The Olympian Infrastructure Challenge

Nearly a million visitors are expected for the Olympic Games. The Olympics will be streamed like never before. The BBC predicts that its live footage, streamed to computers across Britain, will generate in excess of a terabit (1 trillion bits) per second of traffic at peak times – the equivalent of 1,500 people downloading a feature-length DVD-quality movie every minute. Is the Olympic website (London2012.com) ready for an onslaught of traffic? Wired Enterprise reports that The London Olympics Organizing Committee turned to cloud testing specialist SOASTA to stress test the Olympic web site. SOASTA engineers spent six months working with the committee to simulate traffic not only to the Olympics website but across the many mobile apps that tie into it. The result, according to SOASTA CEO Tom Lounibos, is that the London Olympics website is probably better tested any Olympics site in the web’s short history. Lounibos says SOASTA has ensured that the site can handle traffic from as many as 1 billion people over the course of the games.

Others are not so sure.
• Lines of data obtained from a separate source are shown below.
/-! ### `writeByte` -/

@[simp] theorem State.writeByte_v (a : Nat) (b : Byte) : (s.writeByte a b).v = s.v := rfl
@[simp] theorem State.writeByte_i (a : Nat) (b : Byte) : (s.writeByte a b).i = s.i := rfl
@[simp] theorem State.writeByte_pc (a : Nat) (b : Byte) : (s.writeByte a b).pc = s.pc := rfl
@[simp] theorem State.writeByte_sp (a : Nat) (b : Byte) : (s.writeByte a b).sp = s.sp := rfl
@[simp] theorem State.writeByte_stk (a : Nat) (b : Byte) : (s.writeByte a b).stk = s.stk := rfl
@[simp] theorem State.writeByte_dt (a : Nat) (b : Byte) : (s.writeByte a b).dt = s.dt := rfl
@[simp] theorem State.writeByte_st (a : Nat) (b : Byte) : (s.writeByte a b).st = s.st := rfl
@[simp] theorem State.writeByte_disp (a : Nat) (b : Byte) : (s.writeByte a b).disp = s.disp := rfl
@[simp] theorem State.writeByte_k (a : Nat) (b : Byte) : (s.writeByte a b).k = s.k := rfl
@[simp] theorem State.writeByte_mem (a : Nat) (b : Byte) : (s.writeByte a b).mem = Memory.write s.cfg s.mem a b := rfl
@[simp] theorem State.writeByte_sndExpire (a : Nat) (b : Byte) : (s.writeByte a b).sndExpire = s.sndExpire := rfl
@[simp] theorem State.writeByte_unknown (a : Nat) (b : Byte) : (s.writeByte a b).unknown = s.unknown := rfl
@[simp] theorem State.writeByte_pause (a : Nat) (b : Byte) : (s.writeByte a b).pause = s.pause := rfl
@[simp] theorem State.writeByte_rst (a : Nat) (b : Byte) : (s.writeByte a b).rst = s.rst := rfl
@[simp] theorem State.writeByte_keyIn (a : Nat) (b : Byte) : (s.writeByte a b).keyIn = s.keyIn := rfl
@[simp] theorem State.writeByte_randIn (a : Nat) (b : Byte) : (s.writeByte a b).randIn = s.randIn := rfl
@[simp] theorem State.writeByte_cfg (a : Nat) (b : Byte) : (s.writeByte a b).cfg = s.cfg := rfl
@[simp] theorem State.writeByte_started (a : Nat) (b : Byte) : (s.writeByte a b).started = s.started := rfl
@[simp] theorem State.writeByte_fresh (a : Nat) (b : Byte) : (s.writeByte a b).fresh = s.fresh := rfl
@[simp] theorem State.writeByte_reg (a : Nat) (b : Byte) (r : Reg) : (s.writeByte a b).reg r = s.reg r := rfl

/-! ### `drawn` -/

@[simp] theorem State.drawn_v : (s.drawn).v = s.v := rfl
@[simp] theorem State.drawn_i : (s.drawn).i = s.i := rfl
@[simp] theorem State.drawn_pc : (s.drawn).pc = s.pc := rfl
@[simp] theorem State.drawn_sp : (s.drawn).sp = s.sp := rfl
@[simp] theorem State.drawn_stk : (s.drawn).stk = s.stk := rfl
@[simp] theorem State.drawn_dt : (s.drawn).dt = s.dt := rfl
@[simp] theorem State.drawn_st : (s.drawn).st = s.st := rfl
@[simp] theorem State.drawn_disp : (s.drawn).disp = s.disp := rfl
@[simp] theorem State.drawn_k : (s.drawn).k = s.k := rfl
@[simp] theorem State.drawn_mem : (s.drawn).mem = s.mem := rfl
@[simp] theorem State.drawn_sndExpire : (s.drawn).sndExpire = s.sndExpire := rfl
@[simp] theorem State.drawn_unknown : (s.drawn).unknown = s.unknown := rfl
@[simp] theorem State.drawn_pause : (s.drawn).pause = s.pause := rfl
@[simp] theorem State.drawn_rst : (s.drawn).rst = s.rst := rfl
@[simp] theorem State.drawn_keyIn : (s.drawn).keyIn = s.keyIn := rfl
@[simp] theorem State.drawn_randIn : (s.drawn).randIn = Config.randByte s.fresh := rfl
@[simp] theorem State.drawn_cfg : (s.drawn).cfg = s.cfg := rfl
@[simp] theorem State.drawn_started : (s.drawn).started = s.started := rfl
@[simp] theorem State.drawn_fresh : (s.drawn).fresh = s.fresh + 1 := rfl
@[simp] theorem State.drawn_reg (r : Reg) : (s.drawn).reg r = s.reg r := rfl
@[simp] theorem State.drawn_byteAt (a' : Nat) : (s.drawn).byteAt a' = s.byteAt a' := rfl

/-! ### `sampleKeys` -/

@[simp] theorem State.sampleKeys_v : (s.sampleKeys).v = s.v := rfl
@[simp] theorem State.sampleKeys_i : (s.sampleKeys).i = s.i := rfl
@[simp] theorem State.sampleKeys_pc : (s.sampleKeys).pc = s.pc := rfl
@[simp] theorem State.sampleKeys_sp : (s.sampleKeys).sp = s.sp := rfl
@[simp] theorem State.sampleKeys_stk : (s.sampleKeys).stk = s.stk := rfl
@[simp] theorem State.sampleKeys_dt : (s.sampleKeys).dt = s.dt := rfl
@[simp] theorem State.sampleKeys_st : (s.sampleKeys).st = s.st := rfl
@[simp] theorem State.sampleKeys_disp : (s.sampleKeys).disp = s.disp := rfl
@[simp] theorem State.sampleKeys_k : (s.sampleKeys).k = s.keyIn := rfl
@[simp] theorem State.sampleKeys_mem : (s.sampleKeys).mem = s.mem := rfl
@[simp] theorem State.sampleKeys_sndExpire : (s.sampleKeys).sndExpire = s.sndExpire := rfl
@[simp] theorem State.sampleKeys_unknown : (s.sampleKeys).unknown = s.unknown := rfl
@[simp] theorem State.sampleKeys_pause : (s.sampleKeys).pause = s.pause := rfl
@[simp] theorem State.sampleKeys_rst : (s.sampleKeys).rst = s.rst := rfl
@[simp] theorem State.sampleKeys_keyIn : (s.sampleKeys).keyIn = Config.keyLevels s.fresh := rfl
@[simp] theorem State.sampleKeys_randIn : (s.sampleKeys).randIn = s.randIn := rfl
@[simp] theorem State.sampleKeys_cfg : (s.sampleKeys).cfg = s.cfg := rfl
@[simp] theorem State.sampleKeys_started : (s.sampleKeys).started = s.started := rfl
@[simp] theorem State.sampleKeys_fresh : (s.sampleKeys).fresh = s.fresh + 1 := rfl
@[simp] theorem State.sampleKeys_reg (r : Reg) : (s.sampleKeys).reg r = s.reg r := rfl
@[simp] theorem State.sampleKeys_byteAt (a' : Nat) : (s.sampleKeys).byteAt a' = s.byteAt a' := rfl

/-! ### `tickSound` -/

@[simp] theorem State.tickSound_v : (s.tickSound).v = s.v := rfl
@[simp] theorem State.tickSound_i : (s.tickSound).i = s.i := rfl
@[simp] theorem State.tickSound_pc : (s.tickSound).pc = s.pc := rfl
@[simp] theorem State.tickSound_sp : (s.tickSound).sp = s.sp := rfl
@[simp] theorem State.tickSound_stk : (s.tickSound).stk = s.stk := rfl
@[simp] theorem State.tickSound_dt : (s.tickSound).dt = s.dt := rfl
@[simp] theorem State.tickSound_st : (s.tickSound).st = countdown s.st := rfl
@[simp] theorem State.tickSound_disp : (s.tickSound).disp = s.disp := rfl
@[simp] theorem State.tickSound_k : (s.tickSound).k = s.k := rfl
@[simp] theorem State.tickSound_mem : (s.tickSound).mem = s.mem := rfl
@[simp] theorem State.tickSound_sndExpire : (s.tickSound).sndExpire = (s.st == 1) := rfl
@[simp] theorem State.tickSound_unknown : (s.tickSound).unknown = s.unknown := rfl
@[simp] theorem State.tickSound_pause : (s.tickSound).pause = s.pause := rfl
@[simp] theorem State.tickSound_rst : (s.tickSound).rst = s.rst := rfl
@[simp] theorem State.tickSound_keyIn : (s.tickSound).keyIn = s.keyIn := rfl
@[simp] theorem State.tickSound_randIn : (s.tickSound).randIn = s.randIn := rfl
@[simp] theorem State.tickSound_cfg : (s.tickSound).cfg = s.cfg := rfl
@[simp] theorem State.tickSound_started : (s.tickSound).started = s.started := rfl
@[simp] theorem State.tickSound_fresh : (s.tickSound).fresh = s.fresh := rfl
@[simp] theorem State.tickSound_reg (r : Reg) : (s.tickSound).reg r = s.reg r := rfl
@[simp] theorem State.tickSound_byteAt (a' : Nat) : (s.tickSound).byteAt a' = s.byteAt a' := rfl

/-! ### `tickDelay` -/

@[simp] theorem State.tickDelay_v : (s.tickDelay).v = s.v := rfl
@[simp] theorem State.tickDelay_i : (s.tickDelay).i = s.i := rfl
@[simp] theorem State.tickDelay_pc : (s.tickDelay).pc = s.pc := rfl
@[simp] theorem State.tickDelay_sp : (s.tickDelay).sp = s.sp := rfl
@[simp] theorem State.tickDelay_stk : (s.tickDelay).stk = s.stk := rfl
@[simp] theorem State.tickDelay_dt : (s.tickDelay).dt = countdown s.dt := rfl
@[simp] theorem State.tickDelay_st : (s.tickDelay).st = s.st := rfl
@[simp] theorem State.tickDelay_disp : (s.tickDelay).disp = s.disp := rfl
@[simp] theorem State.tickDelay_k : (s.tickDelay).k = s.k := rfl
@[simp] theorem State.tickDelay_mem : (s.tickDelay).mem = s.mem := rfl
@[simp] theorem State.tickDelay_sndExpire : (s.tickDelay).sndExpire = s.sndExpire := rfl
@[simp] theorem State.tickDelay_unknown : (s.tickDelay).unknown = s.unknown := rfl
@[simp] theorem State.tickDelay_pause : (s.tickDelay).pause = s.pause := rfl
@[simp] theorem State.tickDelay_rst : (s.tickDelay).rst = s.rst := rfl
@[simp] theorem State.tickDelay_keyIn : (s.tickDelay).keyIn = s.keyIn := rfl
@[simp] theorem State.tickDelay_randIn : (s.tickDelay).randIn = s.randIn := rfl
@[simp] theorem State.tickDelay_cfg : (s.tickDelay).cfg = s.cfg := rfl
@[simp] theorem State.tickDelay_started : (s.tickDelay).started = s.started := rfl
@[simp] theorem State.tickDelay_fresh : (s.tickDelay).fresh = s.fresh := rfl
@[simp] theorem State.tickDelay_reg (r : Reg) : (s.tickDelay).reg r = s.reg r := rfl
@[simp] theorem State.tickDelay_byteAt (a' : Nat) : (s.tickDelay).byteAt a' = s.byteAt a' := rfl

/-! ### `report` -/

@[simp] theorem State.report_v (w a : Word) : (s.report w a).v = s.v := rfl
@[simp] theorem State.report_i (w a : Word) : (s.report w a).i = s.i := rfl
@[simp] theorem State.report_pc (w a : Word) : (s.report w a).pc = s.pc := rfl
@[simp] theorem State.report_sp (w a : Word) : (s.report w a).sp = s.sp := rfl
@[simp] theorem State.report_stk (w a : Word) : (s.report w a).stk = s.stk := rfl
@[simp] theorem State.report_dt (w a : Word) : (s.report w a).dt = s.dt := rfl
@[simp] theorem State.report_st (w a : Word) : (s.report w a).st = s.st := rfl
@[simp] theorem State.report_disp (w a : Word) : (s.report w a).disp = s.disp := rfl
@[simp] theorem State.report_k (w a : Word) : (s.report w a).k = s.k := rfl
@[simp] theorem State.report_mem (w a : Word) : (s.report w a).mem = s.mem := rfl
@[simp] theorem State.report_sndExpire (w a : Word) : (s.report w a).sndExpire = s.sndExpire := rfl
@[simp] theorem State.report_unknown (w a : Word) : (s.report w a).unknown = some ⟨w, a⟩ := rfl
@[simp] theorem State.report_pause (w a : Word) : (s.report w a).pause = s.pause := rfl
@[simp] theorem State.report_rst (w a : Word) : (s.report w a).rst = s.rst := rfl
@[simp] theorem State.report_keyIn (w a : Word) : (s.report w a).keyIn = s.keyIn := rfl
@[simp] theorem State.report_randIn (w a : Word) : (s.report w a).randIn = s.randIn := rfl
@[simp] theorem State.report_cfg (w a : Word) : (s.report w a).cfg = s.cfg := rfl
@[simp] theorem State.report_started (w a : Word) : (s.report w a).started = s.started := rfl
@[simp] theorem State.report_fresh (w a : Word) : (s.report w a).fresh = s.fresh := rfl
@[simp] theorem State.report_reg (w a : Word) (r : Reg) : (s.report w a).reg r = s.reg r := rfl
@[simp] theorem State.report_byteAt (w a : Word) (a' : Nat) : (s.report w a).byteAt a' = s.byteAt a' := rfl

/-! ### `beginTick` -/

@[simp] theorem State.beginTick_v : (s.beginTick).v = s.v := rfl
@[simp] theorem State.beginTick_i : (s.beginTick).i = s.i := rfl
@[simp] theorem State.beginTick_pc : (s.beginTick).pc = s.pc := rfl
@[simp] theorem State.beginTick_sp : (s.beginTick).sp = s.sp := rfl
@[simp] theorem State.beginTick_stk : (s.beginTick).stk = s.stk := rfl
@[simp] theorem State.beginTick_dt : (s.beginTick).dt = s.dt := rfl
@[simp] theorem State.beginTick_st : (s.beginTick).st = s.st := rfl
@[simp] theorem State.beginTick_disp : (s.beginTick).disp = s.disp := rfl
@[simp] theorem State.beginTick_k : (s.beginTick).k = s.k := rfl
@[simp] theorem State.beginTick_mem : (s.beginTick).mem = s.mem := rfl
@[simp] theorem State.beginTick_sndExpire : (s.beginTick).sndExpire = s.sndExpire := rfl
@[simp] theorem State.beginTick_unknown : (s.beginTick).unknown = none := rfl
@[simp] theorem State.beginTick_pause : (s.beginTick).pause = s.pause := rfl
@[simp] theorem State.beginTick_rst : (s.beginTick).rst = s.rst := rfl
@[simp] theorem State.beginTick_keyIn : (s.beginTick).keyIn = s.keyIn := rfl
@[simp] theorem State.beginTick_randIn : (s.beginTick).randIn = s.randIn := rfl
@[simp] theorem State.beginTick_cfg : (s.beginTick).cfg = s.cfg := rfl
@[simp] theorem State.beginTick_started : (s.beginTick).started = true := rfl
@[simp] theorem State.beginTick_fresh : (s.beginTick).fresh = s.fresh := rfl
@[simp] theorem State.beginTick_reg (r : Reg) : (s.beginTick).reg r = s.reg r := rfl
@[simp] theorem State.beginTick_byteAt (a' : Nat) : (s.beginTick).byteAt a' = s.byteAt a' := rfl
An analysis by Compuware found that London2012.com performed poorly in a number of key metrics. Michael Allen, Director of IT service management at Compuware, said that the Olympics site made more than 260 server requests to load some pages. ““As the traffic increases we expect that some of the architectural issues that we have identified will proliferate to what is a performance problem,” Allen told ComputerWorld UK. “The number of requests, for example, is probably okay if you only have a few hundred users accessing it concurrently. “However, if you have thousands it’s going to put the servers under increased pressure.”

I guess we shall have to wait and see.